/-- LWAIT at REMAIN equal to its number and one above; with FAULT, with NET, misaligned, past SCRATCH. -/
theorem wit_landingWaits :
    let i : Instr := .lwait hd (.lane 4) (.imm 3)
    let at_ (s : State) : State := s.updThr 1 0 (fun t => { t with regs := [(4, 32)] })
    Clear (at_ (landed 3 0)) 1 0 i ∧ Clear (at_ (landed 4 0)) 1 0 i ∧ Clear (at_ (landed 3 2)) 1 0 i ∧ Clear (at_ (landed 3 4)) 1 0 i ∧
    (at_ (landed 3 0)).readSrc 1 0 0 (.lane 4) .n32 = 32 ∧ leNat (scrBytes (at_ (landed 3 0)) 1 32 8) = 3 ∧
    leNat (scrBytes (at_ (landed 3 2)) 1 44 4) = 2 ∧ leNat (scrBytes (at_ (landed 3 4)) 1 44 4) = 4 ∧
    (at_ (landed 3 0)).ephOf ((at_ (landed 3 0)).team 1).launch = none ∧
    (∀ p, (at_ (landed 3 0)).writers (some 1) p = []) ∧ (at_ (landed 3 4)).ops = [] ∧ Runs (demoR [(4, 8)]) 1 0 i ∧
    Runs (demoR [(4, 65536)]) 1 0 i ∧ (demo.team 1).var.scratch = 65536 :=
  ⟨clear_of (by decide +kernel), clear_of (by decide +kernel), clear_of (by decide +kernel), clear_of (by decide +kernel),
    by decide +kernel, by decide +kernel, by decide +kernel, by decide +kernel, by decide +kernel,
    fun _ => writers_of (by decide +kernel) _ _, by decide +kernel, runs_of (by decide +kernel), runs_of (by decide +kernel),
    by decide +kernel⟩

/-- A team of two live threads, the first in hand. -/
def demoP (b : Bar) (f : Thread → Thread) : State := { (demoU (fun t => { t with body := { t.body with
  threads := [(0, f placeThread), (1, placeThread)], bars := [(2, b)] } })) with issue := ⟨1, [0]⟩ }

theorem wit_barriers :
    let owes : Thread → Thread := fun t => { t with pend := [⟨0, .result, [(3, 7)], []⟩] }
    let a := demoP Bar.start id
    let mine := demoP ⟨0, 1, [0], 0, []⟩ id
    let last := demoP ⟨0, 1, [1], 0, []⟩ id
    (∀ i ∈ [Instr.bar hd 2, .barArv hd 2, .cbar hd 1, .cbarArv hd 1], Clear a 1 0 i) ∧ a.settled 1 0 = true ∧
    0 ∉ (a.bar 1 2).arrived ∧ (1 ∈ (a.team 1).body.live ∧ 1 ∉ (a.bar 1 2).arrived) ∧
    (a.team 1).cluster = 3 ∧ 1024 ∉ (a.cbarOf 3 1).arrived ∧ (1025 ∈ a.cluLive 3 ∧ 1025 ∉ (a.cbarOf 3 1).arrived) ∧
    Clear mine 1 0 (.bar hd 2) ∧ mine.settled 1 0 = true ∧ 0 ∈ (mine.bar 1 2).arrived ∧
    Clear (demoP Bar.start owes) 1 0 (.bar hd 2) ∧ (demoP Bar.start owes).settled 1 0 = false ∧
    Clear last 1 0 (.bar hd 2) ∧ last.settled 1 0 = true ∧ 0 ∉ (last.bar 1 2).arrived ∧
    (∀ j ∈ (last.team 1).body.live, j = 0 ∨ j ∈ (last.bar 1 2).arrived) ∧ (last.team 1).body.csr.dbg.getLsbD 1 = false ∧
    ∀ k, last.waiting 1 (fun w => w == .barAgain k true || w == .barAgain k false) = [] :=
  ⟨clear_all (by decide +kernel), by decide +kernel, by decide +kernel, by decide +kernel, by decide +kernel, by decide +kernel,
    by decide +kernel, clear_of (by decide +kernel), by decide +kernel, by decide +kernel, clear_of (by decide +kernel),
    by decide +kernel, clear_of (by decide +kernel), by decide +kernel, by decide +kernel, by decide +kernel, by decide +kernel,
    fun _ => rfl⟩

/-! ## Witnesses: traps and registers of control -/

/-- The checks in their order: a bad immediate, a register past LREGS, a privileged instruction at task level, an outstanding
operand and guard with HZD, a false guard. -/
theorem wit_entryChecks :
    let hzd (s : State) : State := s.updBody 1 (fun b => { b with csr := { b.csr with dbg := 1 } })
    let late := hzd (demoT (fun t => { t with pend := [⟨0, .result, [(4, 7)], [(3, true)]⟩] }))
    let few := demoU (fun t => { t with img := { t.img with variants := [{ placeVariant with lregs := 16 }] } })
    let guarded : Head := ⟨.pred 3 false, false, false, none⟩
    let mov : Instr := .mov hd .n32 3 (.lane 4)
    laneSet mov = true ∧ laneSet (.csrw hd .sbase (.lane 4)) = true ∧ demo.issue = ⟨1, [0]⟩ ∧
    (demo.team 1).phase.issues = true ∧ (demo.thr 1 0).st = .ready ∧ demo.formBad 1 0 (.csrw hd .tsw (.lane 4)) = true ∧
    few.formBad 1 0 (.mov hd .n32 16 (.lane 4)) = false ∧ (regUse (.mov hd .n32 16 (.lane 4))).beyond (few.team 1).var = true ∧
    (regUse (.mov hd .n32 15 (.lane 4))).beyond (few.team 1).var = false ∧
    needsSupervisor (.csrw hd .sbase (.lane 4)) = true ∧ (demo.thr 1 0).priv = .task ∧
    late.hazardOn 1 = true ∧ late.earlyRead 1 0 (regUse mov) = true ∧ late.earlyGuard 1 0 hd = false ∧
    late.earlyGuard 1 0 guarded = true ∧ demo.guard 1 0 guarded = false :=
  by refine ⟨?_, ?_, ?_, ?_, ?_, ?_, ?_, ?_, ?_, ?_, ?_, ?_, ?_, ?_, ?_, ?_⟩ <;> decide +kernel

——————

Exercise objective:
Please give only the count of lines above containing "formBad".

Answer to this exercise:
2